Ahmet Rasim`den Köprüye çıkış

Zanpara davet eder de ortaya bir küp getirilir. Tırayaki Himmet Dayı, Bekri Mustafa, Rezakîzade Tarçın Bey, Bastırnacı Yedibela, Hacivat Karagöz içine girerler sonra baskın olur da birer birer çıkarlar. Ha o oyun, Ha Şirketi Hayriye vapurlarından köprüye çıkış. Bir gürültü, bir patırtı..
– Varda.
– Savulun
– Aman nasırım
– Oğlan gitme ezilirsin.
– Ne istiyorsun be!
– Hişt bana bak.
– Acelen ne, patladın mı?
– Kadınlar! Acele etmeyin.
– Hamal, hamal
– Anne , aman anneciğim, anneciğim.
– Hanım! Ne itip kakıştırıyorsun, ayıbtır.

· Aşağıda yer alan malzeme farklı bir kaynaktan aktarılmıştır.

/-! ### writeCtrl -/

@[simp] theorem State.writeCtrl_ie (s : State) (v : Word) : (s.writeCtrl v).ie = v.getLsbD 0 := rfl
@[simp] theorem State.writeCtrl_done (s : State) (v : Word) : (s.writeCtrl v).done = s.done := rfl
@[simp] theorem State.writeCtrl_err (s : State) (v : Word) : (s.writeCtrl v).err = s.err := rfl
@[simp] theorem State.writeCtrl_wign (s : State) (v : Word) : (s.writeCtrl v).wign = s.wign := rfl
@[simp] theorem State.writeCtrl_cfg (s : State) (v : Word) : (s.writeCtrl v).cfg = s.cfg := rfl
@[simp] theorem State.writeCtrl_errCode (s : State) (v : Word) : (s.writeCtrl v).errCode = s.errCode := rfl
@[simp] theorem State.writeCtrl_latch (s : State) (v : Word) : (s.writeCtrl v).latch = s.latch := rfl
@[simp] theorem State.writeCtrl_params (s : State) (v : Word) : (s.writeCtrl v).params = s.params := rfl
@[simp] theorem State.writeCtrl_geom (s : State) (v : Word) : (s.writeCtrl v).geom = s.geom := rfl
@[simp] theorem State.writeCtrl_args (s : State) (v : Word) : (s.writeCtrl v).args = s.args := rfl
@[simp] theorem State.writeCtrl_res (s : State) (v : Word) : (s.writeCtrl v).res = s.res := rfl
@[simp] theorem State.writeCtrl_caps (s : State) (v : Word) : (s.writeCtrl v).caps = s.caps := rfl
@[simp] theorem State.writeCtrl_mtx (s : State) (v : Word) : (s.writeCtrl v).mtx = s.mtx := rfl
@[simp] theorem State.writeCtrl_wb (s : State) (v : Word) : (s.writeCtrl v).wb = s.wb := rfl
@[simp] theorem State.writeCtrl_h0 (s : State) (v : Word) : (s.writeCtrl v).h0 = s.h0 := rfl
@[simp] theorem State.writeCtrl_msg (s : State) (v : Word) : (s.writeCtrl v).msg = s.msg := rfl
@[simp] theorem State.writeCtrl_obuf (s : State) (v : Word) : (s.writeCtrl v).obuf = s.obuf := rfl
@[simp] theorem State.writeCtrl_agenda (s : State) (v : Word) : (s.writeCtrl v).agenda = s.agenda := rfl
@[simp] theorem State.writeCtrl_rdata (s : State) (v : Word) : (s.writeCtrl v).rdata = s.rdata := rfl
@[simp] theorem State.writeCtrl_draws (s : State) (v : Word) : (s.writeCtrl v).draws = s.draws := rfl
@[simp] theorem State.writeCtrl_unspecRead (s : State) (v : Word) : (s.writeCtrl v).unspecRead = s.unspecRead := rfl
@[simp] theorem State.writeCtrl_memBlocks (s : State) (v : Word) : (s.writeCtrl v).memBlocks = s.memBlocks := rfl
@[simp] theorem State.writeCtrl_laneLen (s : State) (v : Word) : (s.writeCtrl v).laneLen = s.laneLen := rfl
@[simp] theorem State.writeCtrl_segLen (s : State) (v : Word) : (s.writeCtrl v).segLen = s.segLen := rfl
@[simp] theorem State.writeCtrl_lanes (s : State) (v : Word) : (s.writeCtrl v).lanes = s.lanes := rfl
@[simp] theorem State.writeCtrl_iter (s : State) (v : Word) : (s.writeCtrl v).iter = s.iter := rfl
@[simp] theorem State.writeCtrl_type (s : State) (v : Word) : (s.writeCtrl v).type = s.type := rfl
@[simp] theorem State.writeCtrl_outLen (s : State) (v : Word) : (s.writeCtrl v).outLen = s.outLen := rfl
@[simp] theorem State.writeCtrl_busy (s : State) (v : Word) : (s.writeCtrl v).busy = s.busy := rfl

/-! ### writeArg -/

@[simp] theorem State.writeArg_ie (s : State) (n : Fin 6) (v : Word) : (s.writeArg n v).ie = s.ie := rfl
@[simp] theorem State.writeArg_done (s : State) (n : Fin 6) (v : Word) : (s.writeArg n v).done = s.done := rfl
@[simp] theorem State.writeArg_err (s : State) (n : Fin 6) (v : Word) : (s.writeArg n v).err = s.err := rfl
@[simp] theorem State.writeArg_wign (s : State) (n : Fin 6) (v : Word) : (s.writeArg n v).wign = s.wign := rfl
@[simp] theorem State.writeArg_cfg (s : State) (n : Fin 6) (v : Word) : (s.writeArg n v).cfg = s.cfg := rfl
@[simp] theorem State.writeArg_errCode (s : State) (n : Fin 6) (v : Word) : (s.writeArg n v).errCode = s.errCode := rfl
@[simp] theorem State.writeArg_latch (s : State) (n : Fin 6) (v : Word) : (s.writeArg n v).latch = s.latch := rfl
@[simp] theorem State.writeArg_params (s : State) (n : Fin 6) (v : Word) : (s.writeArg n v).params = s.params := rfl
@[simp] theorem State.writeArg_geom (s : State) (n : Fin 6) (v : Word) : (s.writeArg n v).geom = s.geom := rfl
@[simp] theorem State.writeArg_args (s : State) (n : Fin 6) (v : Word) : (s.writeArg n v).args = s.args.set n v := rfl
@[simp] theorem State.writeArg_res (s : State) (n : Fin 6) (v : Word) : (s.writeArg n v).res = s.res := rfl
@[simp] theorem State.writeArg_caps (s : State) (n : Fin 6) (v : Word) : (s.writeArg n v).caps = s.caps := rfl
@[simp] theorem State.writeArg_mtx (s : State) (n : Fin 6) (v : Word) : (s.writeArg n v).mtx = s.mtx := rfl
@[simp] theorem State.writeArg_wb (s : State) (n : Fin 6) (v : Word) : (s.writeArg n v).wb = s.wb := rfl
@[simp] theorem State.writeArg_h0 (s : State) (n : Fin 6) (v : Word) : (s.writeArg n v).h0 = s.h0 := rfl
@[simp] theorem State.writeArg_msg (s : State) (n : Fin 6) (v : Word) : (s.writeArg n v).msg = s.msg := rfl
@[simp] theorem State.writeArg_obuf (s : State) (n : Fin 6) (v : Word) : (s.writeArg n v).obuf = s.obuf := rfl
@[simp] theorem State.writeArg_agenda (s : State) (n : Fin 6) (v : Word) : (s.writeArg n v).agenda = s.agenda := rfl
@[simp] theorem State.writeArg_rdata (s : State) (n : Fin 6) (v : Word) : (s.writeArg n v).rdata = s.rdata := rfl
@[simp] theorem State.writeArg_draws (s : State) (n : Fin 6) (v : Word) : (s.writeArg n v).draws = s.draws := rfl
@[simp] theorem State.writeArg_unspecRead (s : State) (n : Fin 6) (v : Word) : (s.writeArg n v).unspecRead = s.unspecRead := rfl
@[simp] theorem State.writeArg_memBlocks (s : State) (n : Fin 6) (v : Word) : (s.writeArg n v).memBlocks = s.memBlocks := rfl
@[simp] theorem State.writeArg_laneLen (s : State) (n : Fin 6) (v : Word) : (s.writeArg n v).laneLen = s.laneLen := rfl
@[simp] theorem State.writeArg_segLen (s : State) (n : Fin 6) (v : Word) : (s.writeArg n v).segLen = s.segLen := rfl
@[simp] theorem State.writeArg_lanes (s : State) (n : Fin 6) (v : Word) : (s.writeArg n v).lanes = s.lanes := rfl
@[simp] theorem State.writeArg_iter (s : State) (n : Fin 6) (v : Word) : (s.writeArg n v).iter = s.iter := rfl
@[simp] theorem State.writeArg_type (s : State) (n : Fin 6) (v : Word) : (s.writeArg n v).type = s.type := rfl
@[simp] theorem State.writeArg_outLen (s : State) (n : Fin 6) (v : Word) : (s.writeArg n v).outLen = s.outLen := rfl
@[simp] theorem State.writeArg_busy (s : State) (n : Fin 6) (v : Word) : (s.writeArg n v).busy = s.busy := rfl

/-! ### writeParam -/

@[simp] theorem State.writeParam_ie (s : State) (p : ParamReg) (v : Word) : (s.writeParam p v).ie = s.ie := rfl
@[simp] theorem State.writeParam_done (s : State) (p : ParamReg) (v : Word) : (s.writeParam p v).done = s.done := rfl
@[simp] theorem State.writeParam_err (s : State) (p : ParamReg) (v : Word) : (s.writeParam p v).err = s.err := rfl
@[simp] theorem State.writeParam_wign (s : State) (p : ParamReg) (v : Word) : (s.writeParam p v).wign = s.wign := rfl
@[simp] theorem State.writeParam_cfg (s : State) (p : ParamReg) (v : Word) : (s.writeParam p v).cfg = false := rfl
@[simp] theorem State.writeParam_errCode (s : State) (p : ParamReg) (v : Word) : (s.writeParam p v).errCode = s.errCode := rfl
@[simp] theorem State.writeParam_latch (s : State) (p : ParamReg) (v : Word) : (s.writeParam p v).latch = s.latch := rfl
@[simp] theorem State.writeParam_params (s : State) (p : ParamReg) (v : Word) : (s.writeParam p v).params = s.params.set p (v.setWidth 32) := rfl
@[simp] theorem State.writeParam_geom (s : State) (p : ParamReg) (v : Word) : (s.writeParam p v).geom = Geometry.zero := rfl
@[simp] theorem State.writeParam_args (s : State) (p : ParamReg) (v : Word) : (s.writeParam p v).args = s.args := rfl
@[simp] theorem State.writeParam_res (s : State) (p : ParamReg) (v : Word) : (s.writeParam p v).res = s.res := rfl
@[simp] theorem State.writeParam_caps (s : State) (p : ParamReg) (v : Word) : (s.writeParam p v).caps = s.caps := rfl
@[simp] theorem State.writeParam_mtx (s : State) (p : ParamReg) (v : Word) : (s.writeParam p v).mtx = s.mtx := rfl
@[simp] theorem State.writeParam_wb (s : State) (p : ParamReg) (v : Word) : (s.writeParam p v).wb = s.wb := rfl
@[simp] theorem State.writeParam_h0 (s : State) (p : ParamReg) (v : Word) : (s.writeParam p v).h0 = s.h0 := rfl
@[simp] theorem State.writeParam_msg (s : State) (p : ParamReg) (v : Word) : (s.writeParam p v).msg = s.msg := rfl
@[simp] theorem State.writeParam_obuf (s : State) (p : ParamReg) (v : Word) : (s.writeParam p v).obuf = s.obuf := rfl
@[simp] theorem State.writeParam_agenda (s : State) (p : ParamReg) (v : Word) : (s.writeParam p v).agenda = s.agenda := rfl
@[simp] theorem State.writeParam_rdata (s : State) (p : ParamReg) (v : Word) : (s.writeParam p v).rdata = s.rdata := rfl
@[simp] theorem State.writeParam_draws (s : State) (p : ParamReg) (v : Word) : (s.writeParam p v).draws = s.draws := rfl
@[simp] theorem State.writeParam_unspecRead (s : State) (p : ParamReg) (v : Word) : (s.writeParam p v).unspecRead = s.unspecRead := rfl
@[simp] theorem State.writeParam_busy (s : State) (p : ParamReg) (v : Word) : (s.writeParam p v).busy = s.busy := rfl
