-- ==== Sys2Proof/Laws/Compressor.lean ====
section
/-! SUPPORT. The compressor on zero blocks, and the round function seen through its index group and as the spec writes it
(spec/42_compressor.md R180-R184, R191). -/

namespace Sys2Proof.Machine

/-- G of zeros is zero. -/
theorem mixG_zero : mixG 0 0 0 0 = ⟨0,0,0,0⟩ := by decide

theorem mixAt_zero (a b c d : Fin 128) : mixAt zeroBlock a b c d = zeroBlock := by
  have h : ∀ k : Fin 128, zeroBlock[k] = 0 := by intro k; simp [zeroBlock]
  unfold mixAt
  simp only [h, mixG_zero]
  apply Vector.ext; intro k hk
  simp [zeroBlock]

theorem applyGroup_zero (g) : applyGroup g zeroBlock = zeroBlock := by
  unfold applyGroup roundOn
  simp only [mixAt_zero]

/-- The groups of a zero block leave it zero. -/
theorem applyGroups_zero (l : List Nat) : l.foldl (fun Z g => applyGroup g Z) zeroBlock = zeroBlock := by
  induction l with
  | nil => rfl
  | cons a l ih => simp [applyGroup_zero, ih]

/-- One call of G through two index maps that see the same words. -/
theorem mixAt_rel {n m : Nat} (v : Vector Word n) (w : Vector Word m) (idx : Fin 16 → Fin n) (jdx : Fin 16 → Fin m)
   (hi : Function.Injective idx) (hj : Function.Injective jdx) (h : ∀ j, v[idx j] = w[jdx j]) (a b c d : Fin 16) :
   ∀ j, (mixAt v (idx a) (idx b) (idx c) (idx d))[idx j] = (mixAt w (jdx a) (jdx b) (jdx c) (jdx d))[jdx j] := by
  intro j
  have e1 : ∀ x, ((idx x).val = (idx j).val) = (x = j) := by
    intro x; rw [← Fin.ext_iff, hi.eq_iff]
  have e2 : ∀ x, ((jdx x).val = (jdx j).val) = (x = j) := by
    intro x; rw [← Fin.ext_iff, hj.eq_iff]
  have hx := h j
  simp only [Fin.getElem_fin] at hx
  unfold mixAt
  simp only [h, Fin.getElem_fin, Vector.getElem_set, e1, e2, hx]

/-- The round function through two index maps that see the same words. -/
theorem roundOn_rel {n m : Nat} (v : Vector Word n) (w : Vector Word m) (idx : Fin 16 → Fin n) (jdx : Fin 16 → Fin m)
   (hi : Function.Injective idx) (hj : Function.Injective jdx) (h : ∀ j, v[idx j] = w[jdx j]) :
   ∀ j, (roundOn idx v)[idx j] = (roundOn jdx w)[jdx j] := by
  unfold roundOn
  iterate 8 apply mixAt_rel _ _ _ _ hi hj
  exact h

/-- The 16 words of a group are different words (R183). -/
theorem groupWord_inj (g) (hg : g < 16) : Function.Injective (groupWord g) := by
  intro a b h
  have := congrArg Fin.val h
  rw [groupWord_val hg, groupWord_val hg] at this
  unfold groupIndex at this
  ext
  split at this <;> omega

/-! ### The compressor as the spec writes it -/

/-- The low half as a widening of a narrowing. -/
theorem lo32_eq (x : Word) : lo32 x = (x.setWidth 32).setWidth 64 := by
  apply BitVec.eq_of_toNat_eq
  simp [lo32, BitVec.toNat_setWidth, Nat.and_two_pow_sub_one_eq_mod x.toNat 32]
  omega

/-- `rotr64` is the rotation of bit vectors. -/
theorem rotr64_eq (x : Word) (n : Nat) (h : n < 64) : rotr64 x n = x.rotateRight n := by
  simp [rotr64, BitVec.rotateRight, BitVec.rotateRightAux, Nat.mod_eq_of_lt h]

/-- The words of G, as R180 and R181 write it, are those of `mixG`. -/
theorem writtenG_eq (a b c d : Word) :
    writtenG a b c d = ((mixG a b c d).a, (mixG a b c d).b, (mixG a b c d).c, (mixG a b c d).d) := by
  have hb : ∀ x y : Word, x + y + 2 * ((x.setWidth 32).setWidth 64 * (y.setWidth 32).setWidth 64) = blaMka x y := by
    intro x y; rw [← lo32_eq, ← lo32_eq]; rfl
  simp only [writtenG, mixG, hb, ← rotr64_eq _ 32 (by decide), ← rotr64_eq _ 24 (by decide), ← rotr64_eq _ 16 (by decide),
    ← rotr64_eq _ 63 (by decide)]

theorem roundOn_words (v0 v1 v2 v3 v4 v5 v6 v7 v8 v9 v10 v11 v12 v13 v14 v15 : Word) :
    roundOn id #v[v0, v1, v2, v3, v4, v5, v6, v7, v8, v9, v10, v11, v12, v13, v14, v15] =
      writtenP #v[v0, v1, v2, v3, v4, v5, v6, v7, v8, v9, v10, v11, v12, v13, v14, v15] := by
  simp [writtenP, writtenG_eq, roundOn, mixAt]

/-- P, as R182 writes it, is the round on a vector of 16 words. -/
theorem roundOn_id (v : Vector Word 16) : roundOn id v = writtenP v := by
  have e : v = #v[v[0], v[1], v[2], v[3], v[4], v[5], v[6], v[7], v[8], v[9], v[10], v[11], v[12], v[13], v[14],
      v[15]] := by
    apply Vector.ext
    intro i hi
    interval_cases i <;> rfl
  rw [e]
  exact roundOn_words ..

/-- A group applied to a block, as R183 writes it. -/
theorem applyGroup_eq {g : Nat} (hg : g < 16) (Z : Block) : applyGroup g Z = writtenGroup g Z := by
  have hval : ∀ j : Fin 16, writtenIndex g j.val = (groupWord g j).val := fun j => (groupWord_val hg j).symm
  apply Vector.ext
  intro k hk
  unfold writtenGroup
  rw [Vector.getElem_ofFn]
  have hW : ∀ j : Fin 16, (applyGroup g Z)[groupWord g j] =
      (writtenP (Vector.ofFn fun j : Fin 16 => Z[writtenIndex g j.val]?.getD 0))[j] := by
    intro j
    rw [← roundOn_id]
    refine roundOn_rel Z _ (groupWord g) id (groupWord_inj g hg) (fun _ _ h => h) (fun i => ?_) j
    simp [hval]
  split
  · next j hj =>
    have h := List.find?_some hj
    simp only [beq_iff_eq] at h
    rw [← hW]
    simp only [Fin.getElem_fin, ← hval, h]
  · next hj =>
    refine roundOn_getElem_ne _ _ _ hk fun j h => ?_
    have := List.find?_eq_none.1 hj j (List.mem_finRange j)
    simp [hval, h] at this

end Sys2Proof.Machine
end

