-- ==== Sys2Proof/Laws/Vlhash.lean ====
section
/-! SUPPORT. The length and the chunks of the chain of H' (spec/40_vlhash.md R140, R141). -/

namespace Sys2Proof.Machine

theorem hprimeChain_length (more last : Nat) (V : List Byte) (hV : V.length = 64) (hl : last ≤ 64) :
    (hprimeChain more last V).length = 32 * (more + 1) + last := by
  induction more generalizing V with
  | zero => simp [hprimeChain, hV, blake2b_length _ hl]
  | succ n ih => simp [hprimeChain, hV, ih _ (blake2b_length _ (le_refl 64))]; omega

end Sys2Proof.Machine
end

– Ayıb sana! Torba kadar da sakalı var.
– Şimdi… İneceğim..
– Olurrr..
– Bum! Yedi ise yangındır.
– Beyefendi! Olur rezalet değil! Teesüf olunur.
– Huu! Erkekler, durun bakayın geçeceğim.
– Sana söylüyorum. Kazık gibi önümde ne duruyorsun?
– Ahmed! Bas!
– Allah vere; sarrafı kaçırmıya idik.
– Enginarı mı soruyorsun, on iki para.
– Vay! Herifin ayağı ayak değil, Tokmak. Serçe parmağım gitti.
– Ha göreyim seni! Biraz daha karıştır, karıştır da beraber düşelim.
– Birader önünü ilikle çarparlar.
– Efendim! Anlamıyorlar, yeni hisleri anlamıyorlar vesselam.
– Amma tuhaf ha! Koca rıhtım yıkılsın da bir kişinin burnu kanamasın, şaşılacak şey!
– Bir para vermem.Kazansın yesin.
– Ne demek! Artık gazel yazamayacak mıyız? Edebiyatta mı şıklaştı.
– Otuz iki senedir şunun şurasındayım. Bana bir kimse gözün üstünde kaşın var demedi.
– Ayol ayol! Mamadadıya yol verin.
– Hayır Kabil değil, Mutlaka Amerika galib gelecek.
– Akşam oldu mu iki tane çakmalıyım.
– Oooo valdede ki boya bak.
– Kapı mı efendim, beş buçukta!
– Estağfirullah efendim, kulunuzu mahcub buyuruyorsunuz.
– Ah, geçen gün gördüm. Vah! Ben böyle sevdaya uğramadımdı!
– Dün sabah kandilleri geçtik. Bizim Ahmed Reis Allah için reisdir.
– Miyan üç değil.Muahyyer, sonra tiz gerdaniye bulup.
– O kalıplar bize gelmez, on iki okkalık.
– Oh vay canına yandığım! Hele kurtuldum.